» **Saved data entries**

● ● ● ● ●

/-- Counted operations run after earlier accesses, zero, copy, drop, or gather whole (the model's choice, assumption 14), and leave in issue order. Rests on: R224, R225, R237, R239, R284, R287. -/
def Obligations.CountedCompletions : Prop :=
  (∀ s w op o, opOf (warpOf s w) op = some o → o.finished = false → StillRuns s w →
    (blockOf s (warpClient s w).blk).replay = false →
    let c := warpClient s w
    let refusal (x : MUnit) : Option Nat := worldRefusal s (blockDie s c.blk c.up x.pa) c.world x
    (olderPerformed (warpOf s w) op = false → exec (.countedOpComplete w op) s = .next s) ∧
    (∀ src, ((o.kind = .mzero ∨ o.kind = .minv) ∧ src = [] ∨ o.kind = .mcopy src) → framesFree s (src ++ o.units) = false →
      exec (.countedOpComplete w op) s = .next s) ∧
    (olderPerformed (warpOf s w) op = true → o.kind = .mzero → framesFree s o.units = true →
      ∃ t, exec (.countedOpComplete w op) s = .next t ∧ CountedDone w o s t ∧
        (∀ a, (∃ x ∈ o.units, refusal x = none ∧ (isPeer x.pa = true → linkAlive s x.pa = true) ∧
            a / 65536 = x.pa / 65536) → Memory.byte t.mem a = 0) ∧
        (∀ a, (∀ x ∈ o.units, refusal x = none → (isPeer x.pa = true → linkAlive s x.pa = true) →
            a / 65536 ≠ x.pa / 65536) → Memory.byte t.mem a = Memory.byte s.mem a) ∧
        (warpOf t w).scalars = (warpOf s w).scalars ∧ (warpOf t w).vecs = (warpOf s w).vecs) ∧
    (olderPerformed (warpOf s w) op = true → ∀ v x, o.kind = .mcopy [v] → o.units = [x] → framesFree s [v, x] = true →
      let f := v.pa / 65536
      refusal x = none → isPeer x.pa = false → isPeer (f * 65536) = false → f ≠ x.pa / 65536 →
      NoDirtyLine s (f * 65536) 65536 → s.memOk →
      ∃ t, exec (.countedOpComplete w op) s = .next t ∧ CountedDone w o s t ∧
        (∀ a, Memory.byte t.mem a =
          if a / 65536 = x.pa / 65536 then Memory.byte s.mem (f * 65536 + a % 65536) else Memory.byte s.mem a) ∧
        (warpOf t w).scalars = (warpOf s w).scalars ∧ (warpOf t w).vecs = (warpOf s w).vecs) ∧
    (olderPerformed (warpOf s w) op = true → o.kind = .minv → framesFree s o.units = true →
      ∃ t, exec (.countedOpComplete w op) s = .next t ∧ CountedDone w o s t ∧
        (∀ e ∈ t.blocks, e.2.replay = false → ∀ l ∈ e.2.lines, ∀ x ∈ o.units,
          l.pa + 128 ≤ x.pa / 65536 * 65536 ∨ x.pa / 65536 * 65536 + 65536 ≤ l.pa) ∧
        ((∀ x ∈ o.units, NoDirtyLine s (x.pa / 65536 * 65536) 65536) →
          ∀ a, Memory.byte t.mem a = Memory.byte s.mem a) ∧
        (warpOf t w).scalars = (warpOf s w).scalars ∧ (warpOf t w).vecs = (warpOf s w).vecs) ∧
    (olderPerformed (warpOf s w) op = true → ∀ sc table list buf n esz bound root olds,
      o.kind = .gather sc table list buf n esz bound root olds →
      let g : Client := { c with tables := some (root, olds) }
      let q := (List.range n).foldl (gatherStep g w sc table list buf esz bound) (s, GStat.blank)
      let r := gput q.1 g w (list + BitVec.ofNat 64 (4 * n)) (leBytes 4 (gstatWord q.2).toNat) q.2
      (r.2.wait = true → exec (.countedOpComplete w op) s = .next s) ∧
      (r.2.wait = false → ∃ t, exec (.countedOpComplete w op) s = .next t ∧ CountedDone w o s t ∧ t.mem = r.1.mem ∧
        (warpOf t w).scalars = (warpOf s w).scalars ∧ (warpOf t w).vecs = (warpOf s w).vecs ∧
        ∀ k, k ≠ w → warpOf t k = warpOf s k))) ∧
  (∀ c wk table list buf esz bound s g i s1 jb, engRead s c (list + BitVec.ofNat 64 (4 * i)) 4 = (s1, .ok jb) →
    let j := leNat jb
    let n := 2 ^ esz
    let el := buf + BitVec.ofNat 64 (n * i)
    (∀ scatter, j = 0xFFFFFFFF → gatherStep c wk scatter table list buf esz bound (s, g) i = (s1, g)) ∧
    (∀ scatter, bound ≤ j → j ≠ 0xFFFFFFFF →
      (gatherStep c wk scatter table list buf esz bound (s, g) i).2.oor = true ∧
      (gatherStep c wk scatter table list buf esz bound (s, g) i).2.first = min g.first i) ∧
    (j < bound → j ≠ 0xFFFFFFFF → ∀ s2 d s3,
      engRead s1 { c with bare := true } (table + BitVec.ofNat 64 (n * j)) n = (s2, .ok d) → engWrite s2 c el d = (s3, .ok ()) →
      gatherStep c wk false table list buf esz bound (s, g) i = (s3, g)) ∧
    (j < bound → j ≠ 0xFFFFFFFF → ∀ s2 d s3, engRead s1 c el n = (s2, .ok d) →
      engWrite s2 { c with bare := true } (table + BitVec.ofNat 64 (n * j)) d = (s3, .ok ()) →
      gatherStep c wk true table list buf esz bound (s, g) i = (s3, g))) ∧
  (∀ c wk table list buf esz bound s g i s1 s3, engRead s c (list + BitVec.ofNat 64 (4 * i)) 4 = (s1, .poison) →
    engWrite s1 c (buf + BitVec.ofNat 64 (2 ^ esz * i)) (List.replicate (2 ^ esz) 0) = (s3, .ok ()) →
    gatherStep c wk false table list buf esz bound (s, g) i = (s3, { g with poison := true }))

/-- Streams start, produce and stop; QPOP, QSTAT and QSTOP; SENDM sends to q7 and waits for room; CWAIT and CRD. Rests on: R47, R224, R225, R241, R242, R243, R244, R245, R246, R247. -/
def Obligations.StreamsAndQueues : Prop :=
  (∀ p a s, Issues (.strm p a) s →
    let r := numA p a
    let x := readS s (r + 3)
    let esz := x.toNat / 2 ^ 24 % 4
    let q := x.toNat / 2 ^ 27 % 8
    let base := readP s r
    let ok := esz ≠ 3 ∧ q < 6 ∧ x.toNat < 2 ^ 30 ∧ base.toNat % 2 ^ esz = 0 ∧ (streamOf (curWarp s) q).active = false
    (¬ ok → ∃ v, exec (.strm p a) s = .next (takeTrap s 15 255 v 0)) ∧
    (ok → ∃ t, exec (.strm p a) s = .next t ∧
      streamOf (curWarp t) q = ⟨base, readS s (r + 2), x, (curWarp s).nextOp, 0, true, false, false⟩ ∧
      (∀ j, j ≠ q → streamOf (curWarp t) j = streamOf (curWarp s) j) ∧
      { curWarp t with streams := (curWarp s).streams } = curWarp s ∧ OnlyWarp s t)) ∧
  (∀ s w q, let v := warpOf s w
    let x := streamOf v q
    let total := ((x.shape.toNat % 4096 + 1) * (x.shape.toNat / 4096 % 4096 + 1) + v.width - 1) / max 1 v.width
    (x.active = false ∨ 16 ≤ (queueOf v q).length ∨ olderPerformed v x.after = false →
      exec (.streamEntryProduce w q) s = .next s) ∧
    (x.active = true → (queueOf v q).length < 16 → olderPerformed v x.after = true →
      (∀ s1 l, readEntry s { warpClient s w with bare := true } x (x.pos * v.width) v.width = (s1, .ok l) →
        ∃ t, exec (.streamEntryProduce w q) s = .next t ∧ queueOf (warpOf t w) q = queueOf v q ++ [l] ∧
          (streamOf (warpOf t w) q).pos = x.pos + 1 ∧
          (streamOf (warpOf t w) q).active = decide (x.pos + 1 < total) ∧
          (streamOf (warpOf t w) q).finished = decide (total ≤ x.pos + 1) ∧
          (∀ j, j ≠ q → queueOf (warpOf t w) j = queueOf v j ∧ streamOf (warpOf t w) j = streamOf v j) ∧
          { warpOf t w with queues := v.queues, streams := v.streams } = v ∧ ∀ j, j ≠ w → warpOf t j = warpOf s j) ∧
      (∀ s1, (blockOf s (warpClient s w).blk).replay = false →
          readEntry s { warpClient s w with bare := true } x (x.pos * v.width) v.width = (s1, .fault) ∨
          readEntry s { warpClient s w with bare := true } x (x.pos * v.width) v.width = (s1, .poison) →
        ∃ t, exec (.streamEntryProduce w q) s = .next t ∧
          streamOf (warpOf t w) q = { x with active := false, fault := true } ∧
          { warpOf t w with streams := v.streams } = v ∧ ∀ j, j ≠ w → warpOf t j = warpOf s j))) ∧
  (∀ x i, elementVa x i = x.base + BitVec.ofInt 64
    ((i % (x.shape.toNat % 4096 + 1) : Nat) * (x.strides.extractLsb' 0 16).toInt +
      (i / (x.shape.toNat % 4096 + 1) : Nat) * 16 * (x.strides.extractLsb' 16 16).toInt)) ∧
  (∀ p a s, Issues (.qstop p a) s → ∃ t, exec (.qstop p a) s = .next t ∧ queueOf (curWarp t) a.toNat = [] ∧
    streamOf (curWarp t) a.toNat = Stream.blank ∧
    (∀ j, j ≠ a.toNat → queueOf (curWarp t) j = queueOf (curWarp s) j ∧ streamOf (curWarp t) j = streamOf (curWarp s) j) ∧
    { curWarp t with queues := (curWarp s).queues, streams := (curWarp s).streams } = curWarp s ∧ OnlyWarp s t) ∧
  (∀ p d a s, Issues (.qstat p d a) s → ∃ t v, exec (.qstat p d a) s = .next t ∧ ScalarResult (numD p d) v s t ∧
    ((queueOf (curWarp s) a.toNat).length < 256 → v.toNat % 256 = (queueOf (curWarp s) a.toNat).length ∧
      (a.toNat ≠ 7 → (v.getLsbD 8 = (streamOf (curWarp s) a.toNat).active ∧
        v.getLsbD 9 = (streamOf (curWarp s) a.toNat).finished ∧ v.getLsbD 10 = (streamOf (curWarp s) a.toNat).fault)))) ∧
  (∀ p d a s, Issues (.qpop p d a) s → ∃ t, exec (.qpop p d a) s = .next t ∧
    VecWritten p d (queueFront s a.toNat) s t ∧
    (∀ q, queueOf (curWarp t) q =
      if q = a.toNat then (queueOf (curWarp s) q).tail else queueOf (curWarp s) q) ∧
    OnlyVecs (curWarp s) (curWarp t) ∧ OnlyWarpLog s t) ∧
  (∀ p a b s, Issues (.sendm p a b) s →
    let v := readS s (numA p a)
    let n := (curBlock s).cmd.warps
    ((∃ i, i < 32 ∧ n ≤ i ∧ v.getLsbD i = true) → exec (.sendm p a b) s = .next (takeTrap s 15 255 (v.setWidth 64) 0)) ∧
    (v = 0 → ∃ t, exec (.sendm p a b) s = .next t ∧ OpAtOnce .b s t ∧
      { curWarp t with flags := (curWarp s).flags, split := (curWarp s).split } = curWarp s ∧ OnlyWarp s t) ∧
    (v ≠ 0 → (∀ i, i < 32 → n ≤ i → v.getLsbD i = false) → ∃ t, exec (.sendm p a b) s = .next t ∧
      OpIssued (.sendm p a b) .b false
        { newOp s (.sendm ((List.range 32).filter fun i => v.getLsbD i)) with
          vals := (List.range (curWarp s).width).map fun l => readV s (regB s p b) l } s t)) ∧
  (∀ s w op o l i k, opOf (warpOf s w) op = some o → o.kind = .sendm l → i ∈ l → olderSend (warpOf s w) op i = false →
    olderPerformed (warpOf s w) op = true → StillRuns s w → warpIndexed s (warpOf s w).blk i = some k →
    (16 ≤ (queueOf (warpOf s k) 7).length → exec (.sendmAccept w op i) s = .next s) ∧
    ((queueOf (warpOf s k) 7).length < 16 → ∃ t, exec (.sendmAccept w op i) s = .next t ∧
      queueOf (warpOf t k) 7 = queueOf (warpOf s k) 7 ++ [o.vals] ∧
      (∀ j q, (j ≠ k ∨ q ≠ 7) → queueOf (warpOf t j) q = queueOf (warpOf s j) q) ∧
      ((∀ j ∈ l, j = i) → opOf (warpOf t w) op = none) ∧
      ((∃ j ∈ l, j ≠ i) → opOf (warpOf t w) op = some { o with kind := .sendm (l.filter fun j => j != i) }) ∧
      (∀ j, (warpOf t j).scalars = (warpOf s j).scalars ∧ (warpOf t j).vecs = (warpOf s j).vecs) ∧
      { t with warps := s.warps } = s)) ∧
  (∀ p a i s, Issues (.cwait p a i) s → exec (.cwait p a i) s = .next s) ∧
  (∀ p d a s, Issues (.crd p d a) s → ∃ t, exec (.crd p d a) s = .next t ∧
    ScalarResult (numD p d) (BitVec.ofNat 32 (counterOf (curWarp s) a.toNat)) s t)

/-- The matrix words enter the queue of their block's context; a bad format block, exponent range or run of MMA traps first. Rests on: R113, R114, R115, R116, R117, R119, R120, R126, R129, R130. -/
def Obligations.MatrixIssue : Prop :=
  (∀ p d s, Issues (.accz p d) s → ∃ t, exec (.accz p d) s = .next t ∧
    MatrixIssued .fixed (activeMask s (pfx p)) 0 [] none (.accz d.toNat) s t) ∧
  (∀ p d a b s, Issues (.accrd p d a b) s → ∃ t, exec (.accrd p d a b) s = .next t ∧
    MatrixIssued .a (activeMask s (pfx p)) (zeroMask s (pfx p)) [] none
      (.accrd (regD s p d) a.toNat b.toNat (BitVec.ofNat 3 (modeOf s p))) s t) ∧
  (∀ p d a b s, Issues (.accwr p d a b) s → ∃ t, exec (.accwr p d a b) s = .next t ∧
    MatrixIssued .b (activeMask s (pfx p)) 0 [] none (.accwr d.toNat (regA s p a) b.toNat) s t) ∧
  (∀ p d a b s, Issues (.accadd p d a b) s → ∃ t, exec (.accadd p d a b) s = .next t ∧
    MatrixIssued .b (activeMask s (pfx p)) 0 [] none (.accadd d.toNat (regA s p a) b.toNat) s t) ∧
  (∀ p d s, Issues (.mstatrd p d) s → ∃ t, exec (.mstatrd p d) s = .next t ∧
    MatrixIssued .a 0 0 [] none (.mstatrd (numD p d)) s t) ∧
  (∀ p d a b s, Issues (.mctx p d a b) s → ∃ t, exec (.mctx p d a b) s = .next t ∧
    MatrixIssued .fixed (activeMask s (pfx p)) 0 [] none (.mctx d.toNat a.toNat (decide (b = 1#1))) s t) ∧
  (∀ p sp z nb na tile a b s, Issues (.mma p sp z nb na tile a b) s →
    let i : Instr := .mma p sp z nb na tile a b
    let base := match p with
      | none => 120
      | some q => fieldNumber q.c q.ch
    let x := readP s base
    let y := readP s (base + 2)
    let fa := (x.extractLsb' 56 4).toNat
    let fb := (y.extractLsb' 56 4).toNat
    let la := (x.extractLsb' 60 2).toNat
    let lb := (y.extractLsb' 60 2).toNat
    let bfp (f : Nat) : Prop := f = 2 ∨ f = 4 ∨ f = 8
    let legal := x.extractLsb' 62 2 = 0 ∧ y.extractLsb' 62 2 = 0 ∧ x.getLsbD 55 = false ∧ y.getLsbD 55 = false ∧
      ((bfp fa ∧ bfp fb) ∨ (fa = 9 ∧ fb = 9) ∨ (fa = 10 ∧ fb = 10))
    let ra := regA s p a
    let rb := regB s p b
    let n := (curWarp s).width
    let v := (curWarp s).vregs
    let va := (x.extractLsb' 0 55).setWidth 64
    let vb := (y.extractLsb' 0 55).setWidth 64
    let ea := if fa = 9 ∨ fa = 10 then 0 else expBytesA fa fb la n
    let eb := if fa = 9 ∨ fa = 10 then 0 else expBytesB fa fb lb
    let fits := ra + regsA fa fb (decide (sp = 1#1)) ≤ v ∧ rb + regsB fa fb n ≤ v
    let mapped := fa = 9 ∨ fa = 10 ∨ (inOneRegion (curBlock s) va.toNat ea = true ∧ inOneRegion (curBlock s) vb.toNat eb = true)
    let op : MOp := .mma fa fb la lb (decide (sp = 1#1)) (decide (z = 1#1)) (decide (nb = 1#1)) (decide (na = 1#1))
      tile.toNat ra rb va vb
    (¬ legal → exec i s = .next (takeTrap s 16 255 0 0)) ∧
    (legal → v < ra + regsA fa fb (decide (sp = 1#1)) →
      exec i s = .next (takeTrap s 4 255 (BitVec.ofNat 64 (max ra v)) 0)) ∧
    (legal → ra + regsA fa fb (decide (sp = 1#1)) ≤ v → v < rb + regsB fa fb n →
      exec i s = .next (takeTrap s 4 255 (BitVec.ofNat 64 (max rb v)) 0)) ∧
    (legal → fits → ¬ mapped → exec i s = .next (takeTrap s 16 255 0 0)) ∧
    (legal → fits → mapped → sp = 0#1 ∨ (curWarp s).ctl.mstat.getLsbD 7 = false → ∃ t, exec i s = .next t ∧
      MatrixIssued .b (activeMask s (pfx p)) 0 (expUnits s va ea ++ expUnits s vb eb) none op s t) ∧
    (legal → fits → mapped → sp = 1#1 → (curWarp s).ctl.mstat.getLsbD 7 = true →
      (∀ l, badMeta s (activeMask s (pfx p)) ra fa fb = some l →
        exec i s = .next (takeTrap (noteMstat s s.cur 4) 16 l (BitVec.ofNat 64 l) 0)) ∧
      (badMeta s (activeMask s (pfx p)) ra fa fb = none → ∃ t, exec i s = .next t ∧
        MatrixIssued .b (activeMask s (pfx p)) 0 (expUnits s va ea ++ expUnits s vb eb)
          (some (runRows (curWarp s) ra (regsA fa fb true))) op s t)))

● ● ● ● ●

Show all of the lines above in which "Rests" is present.

» **EXERCISE SOLUTION**
/-- Counted operations run after earlier accesses, zero, copy, drop, or gather whole (the model's choice, assumption 14), and leave in issue order. Rests on: R224, R225, R237, R239, R284, R287. -/
/-- Streams start, produce and stop; QPOP, QSTAT and QSTOP; SENDM sends to q7 and waits for room; CWAIT and CRD. Rests on: R47, R224, R225, R241, R242, R243, R244, R245, R246, R247. -/
/-- The matrix words enter the queue of their block's context; a bad format block, exponent range or run of MMA traps first. Rests on: R113, R114, R115, R116, R117, R119, R120, R126, R129, R130. -/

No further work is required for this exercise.